┌──

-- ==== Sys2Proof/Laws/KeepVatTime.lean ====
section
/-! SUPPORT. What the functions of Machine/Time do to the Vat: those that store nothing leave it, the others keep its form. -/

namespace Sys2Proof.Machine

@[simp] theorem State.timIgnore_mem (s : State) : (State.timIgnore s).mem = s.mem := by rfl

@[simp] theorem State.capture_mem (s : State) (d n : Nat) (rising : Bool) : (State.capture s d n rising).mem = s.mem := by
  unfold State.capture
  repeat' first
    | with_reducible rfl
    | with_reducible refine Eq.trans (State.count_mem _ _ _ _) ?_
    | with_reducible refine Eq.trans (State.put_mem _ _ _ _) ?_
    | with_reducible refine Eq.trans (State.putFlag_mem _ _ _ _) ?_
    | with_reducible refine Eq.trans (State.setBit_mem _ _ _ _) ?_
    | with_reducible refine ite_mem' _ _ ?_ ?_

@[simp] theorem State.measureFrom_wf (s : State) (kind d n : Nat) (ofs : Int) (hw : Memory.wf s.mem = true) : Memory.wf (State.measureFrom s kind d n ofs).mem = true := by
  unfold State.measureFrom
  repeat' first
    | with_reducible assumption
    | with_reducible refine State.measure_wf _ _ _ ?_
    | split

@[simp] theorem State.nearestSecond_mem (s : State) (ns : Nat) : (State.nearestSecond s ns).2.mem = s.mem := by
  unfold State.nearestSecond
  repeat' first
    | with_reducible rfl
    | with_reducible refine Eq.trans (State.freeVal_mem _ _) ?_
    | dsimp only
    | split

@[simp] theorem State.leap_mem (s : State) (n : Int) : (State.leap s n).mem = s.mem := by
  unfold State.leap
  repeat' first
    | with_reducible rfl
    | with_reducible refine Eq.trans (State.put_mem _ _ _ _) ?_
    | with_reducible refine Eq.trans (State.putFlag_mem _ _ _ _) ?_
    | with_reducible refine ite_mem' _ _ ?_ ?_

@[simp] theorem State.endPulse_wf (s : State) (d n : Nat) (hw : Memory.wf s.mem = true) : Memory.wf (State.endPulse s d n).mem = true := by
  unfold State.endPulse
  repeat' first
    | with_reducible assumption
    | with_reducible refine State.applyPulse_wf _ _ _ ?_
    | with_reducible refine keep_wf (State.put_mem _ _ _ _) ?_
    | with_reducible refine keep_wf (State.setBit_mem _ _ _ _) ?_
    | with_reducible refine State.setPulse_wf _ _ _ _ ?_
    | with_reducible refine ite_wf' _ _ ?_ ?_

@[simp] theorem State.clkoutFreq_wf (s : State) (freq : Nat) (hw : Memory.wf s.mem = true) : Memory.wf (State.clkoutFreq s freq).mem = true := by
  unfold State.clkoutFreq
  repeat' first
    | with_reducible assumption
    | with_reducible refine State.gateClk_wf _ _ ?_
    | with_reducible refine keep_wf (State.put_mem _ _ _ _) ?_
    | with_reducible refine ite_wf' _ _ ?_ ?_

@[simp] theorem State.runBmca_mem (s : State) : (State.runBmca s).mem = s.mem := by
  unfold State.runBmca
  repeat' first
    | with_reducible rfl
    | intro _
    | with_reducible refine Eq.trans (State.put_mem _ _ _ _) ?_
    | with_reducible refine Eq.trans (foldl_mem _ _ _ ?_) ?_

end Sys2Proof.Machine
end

└──
┌──

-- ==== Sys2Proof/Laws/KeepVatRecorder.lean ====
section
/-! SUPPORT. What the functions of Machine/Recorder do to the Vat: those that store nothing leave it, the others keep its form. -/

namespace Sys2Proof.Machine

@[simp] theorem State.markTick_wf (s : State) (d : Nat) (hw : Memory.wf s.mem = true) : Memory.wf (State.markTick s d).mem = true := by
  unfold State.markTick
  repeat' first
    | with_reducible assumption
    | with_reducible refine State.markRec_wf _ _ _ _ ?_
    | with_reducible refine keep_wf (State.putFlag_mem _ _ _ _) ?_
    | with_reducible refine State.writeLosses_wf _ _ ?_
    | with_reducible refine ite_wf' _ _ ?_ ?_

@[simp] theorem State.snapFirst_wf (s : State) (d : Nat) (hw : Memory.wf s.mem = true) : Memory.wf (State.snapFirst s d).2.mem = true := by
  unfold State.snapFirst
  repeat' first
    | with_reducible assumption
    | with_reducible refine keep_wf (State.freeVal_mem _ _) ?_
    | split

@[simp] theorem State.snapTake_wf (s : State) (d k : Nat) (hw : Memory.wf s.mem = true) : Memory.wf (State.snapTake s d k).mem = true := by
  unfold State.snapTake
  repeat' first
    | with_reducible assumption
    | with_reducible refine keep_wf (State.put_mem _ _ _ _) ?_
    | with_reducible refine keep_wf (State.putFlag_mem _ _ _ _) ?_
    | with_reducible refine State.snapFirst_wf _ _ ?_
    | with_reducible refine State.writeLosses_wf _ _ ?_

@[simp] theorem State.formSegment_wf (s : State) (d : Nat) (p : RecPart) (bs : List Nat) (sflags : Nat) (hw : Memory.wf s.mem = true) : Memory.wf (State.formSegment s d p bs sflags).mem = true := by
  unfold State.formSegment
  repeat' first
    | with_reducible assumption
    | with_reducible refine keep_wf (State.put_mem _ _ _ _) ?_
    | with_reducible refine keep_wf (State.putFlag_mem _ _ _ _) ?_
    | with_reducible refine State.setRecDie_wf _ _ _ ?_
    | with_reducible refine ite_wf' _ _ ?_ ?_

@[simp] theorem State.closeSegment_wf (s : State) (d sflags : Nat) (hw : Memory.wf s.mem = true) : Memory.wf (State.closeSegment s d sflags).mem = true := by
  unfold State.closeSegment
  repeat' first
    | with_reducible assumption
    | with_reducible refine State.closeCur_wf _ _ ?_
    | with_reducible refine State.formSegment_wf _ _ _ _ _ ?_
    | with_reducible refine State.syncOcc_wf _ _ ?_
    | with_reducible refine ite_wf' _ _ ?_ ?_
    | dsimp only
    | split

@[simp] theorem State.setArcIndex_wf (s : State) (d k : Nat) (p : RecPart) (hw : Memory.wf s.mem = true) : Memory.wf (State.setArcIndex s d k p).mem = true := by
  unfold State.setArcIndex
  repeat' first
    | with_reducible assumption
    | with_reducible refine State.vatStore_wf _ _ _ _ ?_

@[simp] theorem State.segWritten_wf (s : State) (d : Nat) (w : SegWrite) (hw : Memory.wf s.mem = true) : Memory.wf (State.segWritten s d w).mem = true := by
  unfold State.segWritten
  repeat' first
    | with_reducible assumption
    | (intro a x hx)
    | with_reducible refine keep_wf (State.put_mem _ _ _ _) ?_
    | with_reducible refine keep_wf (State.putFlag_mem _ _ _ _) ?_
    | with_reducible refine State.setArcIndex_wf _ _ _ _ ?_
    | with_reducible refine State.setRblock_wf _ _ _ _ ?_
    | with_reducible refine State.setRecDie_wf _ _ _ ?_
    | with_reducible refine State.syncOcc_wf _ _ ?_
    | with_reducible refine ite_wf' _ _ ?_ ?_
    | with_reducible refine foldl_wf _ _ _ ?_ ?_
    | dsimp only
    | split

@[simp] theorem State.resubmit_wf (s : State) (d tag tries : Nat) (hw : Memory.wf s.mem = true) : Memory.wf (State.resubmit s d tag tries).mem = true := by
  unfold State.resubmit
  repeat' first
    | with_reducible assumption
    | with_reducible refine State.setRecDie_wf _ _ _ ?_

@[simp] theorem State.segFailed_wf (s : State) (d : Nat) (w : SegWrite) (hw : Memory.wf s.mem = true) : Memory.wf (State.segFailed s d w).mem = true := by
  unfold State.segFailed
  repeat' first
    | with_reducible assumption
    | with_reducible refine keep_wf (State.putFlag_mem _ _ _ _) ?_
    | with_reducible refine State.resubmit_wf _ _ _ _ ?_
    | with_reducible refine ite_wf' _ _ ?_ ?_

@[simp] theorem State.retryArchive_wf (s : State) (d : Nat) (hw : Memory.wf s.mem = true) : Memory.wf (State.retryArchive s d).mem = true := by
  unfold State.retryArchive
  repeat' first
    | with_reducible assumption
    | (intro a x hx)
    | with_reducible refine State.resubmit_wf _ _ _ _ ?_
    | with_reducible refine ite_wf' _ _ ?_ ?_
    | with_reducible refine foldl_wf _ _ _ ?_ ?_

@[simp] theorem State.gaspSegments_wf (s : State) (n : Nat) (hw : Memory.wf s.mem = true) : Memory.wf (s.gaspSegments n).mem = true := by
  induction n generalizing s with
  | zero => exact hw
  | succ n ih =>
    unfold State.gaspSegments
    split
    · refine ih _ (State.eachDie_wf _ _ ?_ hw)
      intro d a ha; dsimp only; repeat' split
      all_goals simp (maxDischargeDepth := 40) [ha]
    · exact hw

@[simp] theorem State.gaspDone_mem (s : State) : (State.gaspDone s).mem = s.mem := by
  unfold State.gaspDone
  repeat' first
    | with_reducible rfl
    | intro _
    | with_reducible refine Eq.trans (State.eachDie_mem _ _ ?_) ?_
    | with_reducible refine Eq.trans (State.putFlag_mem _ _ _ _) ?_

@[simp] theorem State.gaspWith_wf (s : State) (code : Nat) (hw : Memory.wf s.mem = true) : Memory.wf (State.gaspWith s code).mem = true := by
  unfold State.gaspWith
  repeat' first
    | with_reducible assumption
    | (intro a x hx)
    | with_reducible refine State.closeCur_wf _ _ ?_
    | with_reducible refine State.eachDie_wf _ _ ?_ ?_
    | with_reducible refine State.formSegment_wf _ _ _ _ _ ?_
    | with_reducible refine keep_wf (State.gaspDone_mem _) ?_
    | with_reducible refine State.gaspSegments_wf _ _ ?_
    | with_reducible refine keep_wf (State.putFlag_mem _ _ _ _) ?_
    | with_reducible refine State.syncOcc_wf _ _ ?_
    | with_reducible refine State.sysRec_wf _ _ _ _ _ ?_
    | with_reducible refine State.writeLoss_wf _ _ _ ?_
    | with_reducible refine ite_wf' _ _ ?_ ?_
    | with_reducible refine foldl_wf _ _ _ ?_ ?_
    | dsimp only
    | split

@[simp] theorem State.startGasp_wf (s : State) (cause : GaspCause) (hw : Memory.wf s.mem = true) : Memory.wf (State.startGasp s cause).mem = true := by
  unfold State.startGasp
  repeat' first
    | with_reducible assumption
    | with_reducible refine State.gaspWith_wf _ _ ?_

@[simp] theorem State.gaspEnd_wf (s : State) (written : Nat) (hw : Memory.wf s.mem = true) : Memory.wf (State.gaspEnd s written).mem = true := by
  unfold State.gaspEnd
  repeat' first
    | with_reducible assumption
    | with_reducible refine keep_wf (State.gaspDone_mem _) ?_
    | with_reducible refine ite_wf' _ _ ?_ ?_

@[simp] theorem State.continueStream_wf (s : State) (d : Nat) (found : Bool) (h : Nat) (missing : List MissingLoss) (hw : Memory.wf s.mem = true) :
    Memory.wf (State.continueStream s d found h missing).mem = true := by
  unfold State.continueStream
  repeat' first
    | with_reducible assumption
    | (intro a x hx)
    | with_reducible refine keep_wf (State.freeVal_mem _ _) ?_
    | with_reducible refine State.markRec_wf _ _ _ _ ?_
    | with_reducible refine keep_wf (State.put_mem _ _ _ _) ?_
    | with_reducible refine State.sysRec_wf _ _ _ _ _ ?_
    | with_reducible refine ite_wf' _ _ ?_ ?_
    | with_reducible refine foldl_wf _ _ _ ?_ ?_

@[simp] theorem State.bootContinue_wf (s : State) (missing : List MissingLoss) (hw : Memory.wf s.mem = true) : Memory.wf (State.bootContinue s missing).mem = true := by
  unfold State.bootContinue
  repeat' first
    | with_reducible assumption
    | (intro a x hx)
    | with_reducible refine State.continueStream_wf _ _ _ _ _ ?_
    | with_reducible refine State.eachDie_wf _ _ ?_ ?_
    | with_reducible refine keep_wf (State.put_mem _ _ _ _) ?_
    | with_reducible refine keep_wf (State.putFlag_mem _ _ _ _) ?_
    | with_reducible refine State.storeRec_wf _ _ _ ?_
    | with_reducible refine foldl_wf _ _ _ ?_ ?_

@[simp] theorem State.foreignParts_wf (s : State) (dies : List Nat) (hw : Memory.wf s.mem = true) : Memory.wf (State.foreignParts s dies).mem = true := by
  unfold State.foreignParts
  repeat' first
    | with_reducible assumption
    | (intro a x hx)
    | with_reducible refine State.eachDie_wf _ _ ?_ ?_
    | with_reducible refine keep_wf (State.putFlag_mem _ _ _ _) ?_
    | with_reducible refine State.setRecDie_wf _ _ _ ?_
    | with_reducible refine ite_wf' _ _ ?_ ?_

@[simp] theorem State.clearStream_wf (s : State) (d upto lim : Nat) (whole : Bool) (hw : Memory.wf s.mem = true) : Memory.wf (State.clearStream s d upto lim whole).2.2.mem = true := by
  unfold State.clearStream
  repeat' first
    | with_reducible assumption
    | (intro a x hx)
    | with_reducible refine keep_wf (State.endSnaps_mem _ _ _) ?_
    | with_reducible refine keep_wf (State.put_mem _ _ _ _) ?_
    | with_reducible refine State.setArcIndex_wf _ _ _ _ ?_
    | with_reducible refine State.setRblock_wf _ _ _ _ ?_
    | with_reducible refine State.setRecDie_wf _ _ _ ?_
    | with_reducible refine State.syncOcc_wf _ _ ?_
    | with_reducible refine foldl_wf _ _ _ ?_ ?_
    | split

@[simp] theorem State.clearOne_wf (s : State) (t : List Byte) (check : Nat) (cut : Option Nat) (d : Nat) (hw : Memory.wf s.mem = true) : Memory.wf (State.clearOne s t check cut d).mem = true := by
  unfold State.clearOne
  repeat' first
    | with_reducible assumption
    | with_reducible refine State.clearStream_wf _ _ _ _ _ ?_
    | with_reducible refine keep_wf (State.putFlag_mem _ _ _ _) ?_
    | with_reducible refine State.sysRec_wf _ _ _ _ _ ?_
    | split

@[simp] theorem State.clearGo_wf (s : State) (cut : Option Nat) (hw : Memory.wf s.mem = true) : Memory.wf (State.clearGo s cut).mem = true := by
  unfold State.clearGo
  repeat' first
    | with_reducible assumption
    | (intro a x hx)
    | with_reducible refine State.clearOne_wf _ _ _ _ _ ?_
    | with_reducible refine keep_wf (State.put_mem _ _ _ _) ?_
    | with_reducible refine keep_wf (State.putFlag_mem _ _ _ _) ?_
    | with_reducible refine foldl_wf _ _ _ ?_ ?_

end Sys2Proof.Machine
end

└──

_Assignment_
What belongs in the answer is each line of the data that has the word "snapTake".

_Solved exercise_
@[simp] theorem State.snapTake_wf (s : State) (d k : Nat) (hw : Memory.wf s.mem = true) : Memory.wf (State.snapTake s d k).mem = true := by
  unfold State.snapTake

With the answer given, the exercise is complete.